Trigger Scenarios from Marker file

WH
WH Registered Posts: 17 ✭✭✭✭

Docs mention that:

Optionally, for filesystem-like datasets, it is possible to specify a file name as a “marker” file whose changing is understood as “the data has changed”. When a marker file is specified, changing the other files of the data doesn’t activate the dataset modification trigger.

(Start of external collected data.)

/-! ### `drawn` -/

@[simp] theorem State.drawn_pc (s : State) (x y : Index16) (rows : List Byte) : (s.drawn x y rows).pc = s.pc + 2#16 := rfl
@[simp] theorem State.drawn_depth (s : State) (x y : Index16) (rows : List Byte) : (s.drawn x y rows).depth = s.depth := rfl
@[simp] theorem State.drawn_stack (s : State) (x y : Index16) (rows : List Byte) : (s.drawn x y rows).stack = s.stack := rfl
@[simp] theorem State.drawn_i (s : State) (x y : Index16) (rows : List Byte) : (s.drawn x y rows).i = s.i := rfl
@[simp] theorem State.drawn_dt (s : State) (x y : Index16) (rows : List Byte) : (s.drawn x y rows).dt = s.dt := rfl
@[simp] theorem State.drawn_st (s : State) (x y : Index16) (rows : List Byte) : (s.drawn x y rows).st = s.st := rfl
@[simp] theorem State.drawn_keys (s : State) (x y : Index16) (rows : List Byte) : (s.drawn x y rows).keys = s.keys := rfl
@[simp] theorem State.drawn_wait (s : State) (x y : Index16) (rows : List Byte) : (s.drawn x y rows).wait = s.wait := rfl
@[simp] theorem State.drawn_halt (s : State) (x y : Index16) (rows : List Byte) : (s.drawn x y rows).halt = s.halt := rfl
@[simp] theorem State.drawn_fcause (s : State) (x y : Index16) (rows : List Byte) : (s.drawn x y rows).fcause = s.fcause := rfl
@[simp] theorem State.drawn_fpc (s : State) (x y : Index16) (rows : List Byte) : (s.drawn x y rows).fpc = s.fpc := rfl
@[simp] theorem State.drawn_fword (s : State) (x y : Index16) (rows : List Byte) : (s.drawn x y rows).fword = s.fword := rfl
@[simp] theorem State.drawn_faddr (s : State) (x y : Index16) (rows : List Byte) : (s.drawn x y rows).faddr = s.faddr := rfl
@[simp] theorem State.drawn_mem (s : State) (x y : Index16) (rows : List Byte) : (s.drawn x y rows).mem = s.mem := rfl
@[simp] theorem State.drawn_started (s : State) (x y : Index16) (rows : List Byte) : (s.drawn x y rows).started = s.started := rfl
@[simp] theorem State.drawn_stopped (s : State) (x y : Index16) (rows : List Byte) : (s.drawn x y rows).stopped = s.stopped := rfl
@[simp] theorem State.drawn_sched (s : State) (x y : Index16) (rows : List Byte) : (s.drawn x y rows).sched = s.sched := rfl
@[simp] theorem State.drawn_rndIn (s : State) (x y : Index16) (rows : List Byte) : (s.drawn x y rows).rndIn = s.rndIn := rfl
@[simp] theorem State.drawn_draws (s : State) (x y : Index16) (rows : List Byte) : (s.drawn x y rows).draws = s.draws := rfl

/-! ### Registers and keys read back -/

theorem State.reg_eq (s : State) (x : Index16) : s.reg x = s.v[x] := rfl

@[simp] theorem State.reg_setReg (s : State) (x y : Index16) (b : Byte) :
    (s.setReg x b).reg y = if y = x then b else s.reg y := by
  by_cases h : y = x
  · simp [State.reg, h]
  · have : x.val ≠ y.val := fun e => h (Fin.ext e.symm)
    simp [State.reg, h, this]

@[simp] theorem State.reg_advance (s : State) (x : Index16) : s.advance.reg x = s.reg x := rfl
@[simp] theorem State.reg_jump (s : State) (w : Word) (x : Index16) : (s.jump w).reg x = s.reg x := rfl
@[simp] theorem State.reg_skipIf (s : State) (c : Bool) (x : Index16) : (s.skipIf c).reg x = s.reg x := rfl
@[simp] theorem State.reg_raise (s : State) (c : Cause) (w : Word) (x : Index16) : (s.raise c w).reg x = s.reg x := rfl
@[simp] theorem State.reg_begin (s : State) (x : Index16) : s.begin.reg x = s.reg x := rfl

@[simp] theorem State.reg_finish (s : State) (x y : Index16) (r : Byte) :
    (s.finish x r).reg y = if y = x then r else s.reg y := s.reg_setReg x y r

/-- R140: the flag is written first, so the result is what a destination VF keeps. -/
@[simp] theorem State.reg_finishFlag (s : State) (x y : Index16) (f r : Byte) :
    (s.finishFlag x f r).reg y = if y = x then r else if y = vF then f else s.reg y := by
  simp [State.finishFlag]

@[simp] theorem State.reg_drawn (s : State) (x y r : Index16) (rows : List Byte) :
    (s.drawn x y rows).reg r = if r = vF then
      Byte.ofFlag (Canvas.drawRows ⟨s.disp, false⟩ (s.reg x).toNat (s.reg y).toNat rows).collide else s.reg r := by
  simp [State.drawn]; rfl

@[simp] theorem State.key_keySet (s : State) (k j : Index16) (b : Bool) :
    (s.keySet k b).key j = if j = k then b else s.key j := by
  by_cases h : j = k
  · simp [State.key, h]
  · have : k.val ≠ j.val := fun e => h (Fin.ext e.symm)
    simp [State.key, h, this]

/-! ### What stays the same -/

theorem SameBut.refl (ps : List Part) (s : State) : SameBut ps s s := by
  intro p _
  cases p <;> simp [Part.same]

theorem SameBut.weaken {ps qs : List Part} {s t : State} (h : SameBut ps s t) (hsub : ps ⊆ qs) : SameBut qs s t :=
  fun p hp => h p fun hps => hp (hsub hps)

theorem Part.same_trans {p : Part} {s t u : State} (h : p.same s t) (h' : p.same t u) : p.same s u := by
  cases p <;> simp_all [Part.same]

theorem SameBut.trans {ps : List Part} {s t u : State} (h : SameBut ps s t) (h' : SameBut ps t u) : SameBut ps s u :=
  fun p hp => Part.same_trans (h p hp) (h' p hp)

end Sys2Proof.Machine
end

This makes it possible to prevent the trigger from activating while the dataset files are being modified, and protects against situation where refreshing of a dataset can hang.

How do I specify this marker file?

My dataset is a Box folder dataset; I can already run scenarios using dataset modification trigger, however I would now like to specify a marker file.

Thanks

Best Answer

  • fchataigner2
    fchataigner2 Dataiker Posts: 355 Dataiker
    Answer ✓

    Hi,

    the marker file (a.k.a. the "change tracking" field in the dataset's Settings > Advanced tab) isn't available on custom FS providers like the one from the Box plugin.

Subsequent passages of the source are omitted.